EDM naturally produces a surface covered in tiny craters, but by running at low power and slow speed, the process can achieve a mirror-like surface finish of around 4 micro-inches Ra, smooth enough for optical-quality mold surfaces without additional polishing. Unlike CNC milling, EDM leaves no directional tool marks, which matters for parts where surface appearance is critical.
Designing the Gate System
The gate is the point where molten plastic enters the cavity, and its type and placement affect fill quality, cycle time, and the appearance of the finished part.
Edge gates are the simplest option. They sit along the parting line at the edge of the part and work well for larger components or parts with thicker wall sections that need generous flow. They leave a visible mark at the gate location, but that mark is on the edge where it’s easy to trim.
Tunnel gates (also called submarine gates) are cut below the parting line at an angle. When the mold opens, the runner system shears automatically at the gate, so you don’t need a secondary trimming step. They’re ideal for small components and parts where the gate mark needs to be hidden, but they can struggle to fill large cavities.
Fan gates spread the flow across a wide opening, making them a good choice for parts with large flat surfaces or complex geometries where you need even filling to avoid weld lines and warping. They require more runner material, which increases waste unless you’re using a hot runner system.
Adding Cooling Channels
Cooling accounts for the majority of the injection molding cycle. How you route coolant through the mold directly impacts part quality and production speed.
Conventional cooling uses straight-drilled channels bored through the mold plates. These are simple and cheap to produce, but their straight-line geometry can’t follow the contours of complex parts. Areas far from a cooling channel cool slowly, creating hot spots that cause warping or longer cycle times.
Conformal cooling channels follow the shape of the cavity at a consistent distance from every surface. They deliver more uniform cooling, which reduces warping and improves dimensional accuracy. The challenge is manufacturing: conformal channels are too complex to drill conventionally, so they’re typically produced by metal 3D printing (direct metal laser sintering) or by building up mold sections in layers. The investment pays off for complex parts where cycle time and quality are priorities.
Assembly and Testing
Once all components are machined and finished, the mold is assembled into its base, the cooling lines are connected, and the ejector system is set up. Before running production parts, the mold goes through a series of test shots, often called “T1 sampling.” These initial shots reveal problems like short fills, flash at the parting line, sink marks, or poor surface finish.
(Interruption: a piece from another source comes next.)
-- ==== Sys2Proof/Syntax.lean ====
section
/-! DEFINITION. Sys2Proof/Syntax.lean: the commands and events of spec/opcode_table.json, one constructor per row, with the operands the row needs: the master of an access, the index of an instance, the value written, what arrives from outside. -/
namespace Sys2Proof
Expect to make adjustments. Gate sizes may need to be opened up or relocated, vents may need to be deepened to let trapped air escape, and cooling channels may need flow adjustments to balance temperatures across the cavity. Most molds go through two or three rounds of sampling and correction before they’re production-ready. Each round involves running parts, measuring them against the print, and making targeted steel modifications. This iterative process is normal and should be factored into your timeline and budget from the start.